Выход нашли быстро: из тех же принесенных нами обрубков бревен и досок смастерили в чуме некое подобие нар, бросили на них простеганный поролоновый полог из вертолета. Но поместиться там могли лишь двое.
— Спать по очереди, — распорядился Нехаев. — Двое спят, один костер поддерживает. Первая очередь ваша, — он ткнул пальцем в Гордеева и корреспондента. — Тебе, Аркаша, кочегаром быть. А остальным ничего не остается, как после перекура вновь идти искать дрова.
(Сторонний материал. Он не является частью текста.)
-- ==== Sys2Proof/Tests/Slice0.lean ====
section
/-! SUPPORT. The model's own tests. Expected values are those of spec/: 95_test_vectors.md and the tables of the
section files, named in each docstring; no expected value was taken from the model. Then one witness for each statement
with hypotheses: a concrete state and operands that meet them. -/

namespace Sys2Proof.Tests

open Sys2Proof Sys2Proof.Machine Sys2Proof.Safety

/-! ## Helpers -/

/-- One field of the next state, none where the machine stops. -/
def after {α : Type} (r : Result) (f : State → α) : Option α :=
  match r with
  | .next t => some (f t)
  | .fault _ => none
  | .refused _ => none

/-- The slave of State.reset in a stored state, in the middle of a byte. -/
def slaveIn (x : StateName) (sr mask : Byte) (ack : Bool) : State :=
  { State.reset with
    s := { State.reset.s with state := stateCode x, sr := sr, mask := mask, ackPhase := ack } }

/-- The four fields that place the slave inside a byte. -/
def inByte (s : State) : BitVec 5 × Byte × Byte × Bool := (s.s.state, s.s.sr, s.s.mask, s.s.ackPhase)

/-- A master of this family, configured with the Spin strategy, alone on its bus. -/
def busMaster (v : Variant) : State :=
  { State.reset with
    shared := false
    m := { State.reset.m with
      strategy := .spin, waitParam := 5#32, tl := 1#16, th := 1#16, cfg := { resetMasterCfg with variant := v } } }

/-- The same with the address byte it last gave to START. -/
def addressed (a : Byte) : State := { busMaster .i2c with m := { (busMaster .i2c).m with addr := a } }

/-- The same after a not-acknowledge. -/
def nacked (a : Byte) : State := { busMaster .i2c with m := { (busMaster .i2c).m with addr := a, ackFail := true } }

/-- A halted master. -/
def haltedMaster : State := { State.reset with m := { State.reset.m with fault := true, faultCode := 3#4 } }

/-- A halted slave. -/
def haltedSlave : State := { State.reset with s := { State.reset.s with fault := true, faultCode := 11#4 } }

/-- A master at a Wait, with k the two tick counts, the strategy, and how far the wait has come. -/
def waitingMaster (st : Strategy) (k : BitVec 16) (waiting done : Bool) : State :=
  { busMaster .i2c with
    m := { (busMaster .i2c).m with
      strategy := st, tl := k, th := k, busy := true, waiting := waiting, todo := [.micro .wait, .micro .get] }
    timer := { State.reset.timer with done := done } }

/-- State.reset with a host operation next and the outside given the turn. -/
def given (i : Input) : State := { State.reset with inputs := [i], turns := [.outside] }

/-! ## Well-formedness: one ill-formed term for each check -/

theorem test_wf_reserved_opcode : (Coded.cmd 0x04#32 0#32 0#32 0#32).wf = false ∧
    (Coded.cmd 0x7F#32 0#32 0#32 0#32).wf = false := by decide

theorem test_wf_reserved_symbol : (Coded.sym 9#4).wf = false ∧ (Coded.sym 15#4).wf = false := by decide

theorem test_wf_reserved_state : (Coded.state 7#5).wf = false ∧ (Coded.state 31#5).wf = false := by decide

theorem test_wf_default_rate_zero : ({ resetMasterCfg with defaultMinBps := 0#32 } : MasterCfg).wf = false := by decide

theorem test_wf_default_rate_above_i2c_maximum :
    ({ resetMasterCfg with defaultMinBps := 400001#32 } : MasterCfg).wf = false := by decide

theorem test_wf_default_rate_above_rffe_maximum :
    ({ resetMasterCfg with variant := .rffe, defaultMinBps := 11#32, rffeMaxBps := 10#32 } : MasterCfg).wf = false := by
  decide

theorem test_wf_cycle_count_zero : ({ resetMasterCfg with waitFns := .r101 0 } : MasterCfg).wf = false := by decide

theorem test_wf_memory_size_zero : ({ resetSlaveCfg with memSize := 0 } : SlaveCfg).wf = false := by decide

theorem test_wf_accepts : (Coded.cmd 0x13#32 0#32 0#32 0#32).wf = true ∧ (Coded.sym 8#4).wf = true ∧
    (Coded.state 6#5).wf = true ∧ (Coded.snap 15#4).wf = true ∧ resetMasterCfg.wf = true ∧ resetSlaveCfg.wf = true := by
  decide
— Эх, узнать бы, долго еще продержится этот чертов туман? — произнес Парамонов, закуривая. — Папиросы кончатся — совсем плохо дело будет!
— Папиросы что — ерунда, — усмехнулся Нехаев, — Была бы еда да горячая вода. А это пока у нас имеется, значит, ничего страшного. Мы на твердой земле. Дровишки собираем в ожидании погоды. Так что кончайте перекур и двинем.
Сам Нехаев не курил, но, понимая курильщиков, терпеливо стоял рядом, ожидая, когда мы отведем душу.
4Я не могу сейчас припомнить, что мы делали день за днем, час за часом, пока Арктика держала нас в своем плену. Все пережитое слилось в один бесконечно длинный, однообразно серый холодный день. Мы по очереди спали, бродили по берегу в поисках дров, получали свои порции скудной еды…
Потом съестные припасы кончились. Нехаев, взяв ружье и посмотрев на каждого из нас, почему-то выбрал в напарники меня.
— Пойдем, может утку удастся подстрелить! — И добавил — Аркаша, ты за старшего!
— Есть!
Мы ходили долго, почти весь день. Но ни уток, ни какой-либо другой дичи не повстречали. Все живое, видимо, пережидало туман.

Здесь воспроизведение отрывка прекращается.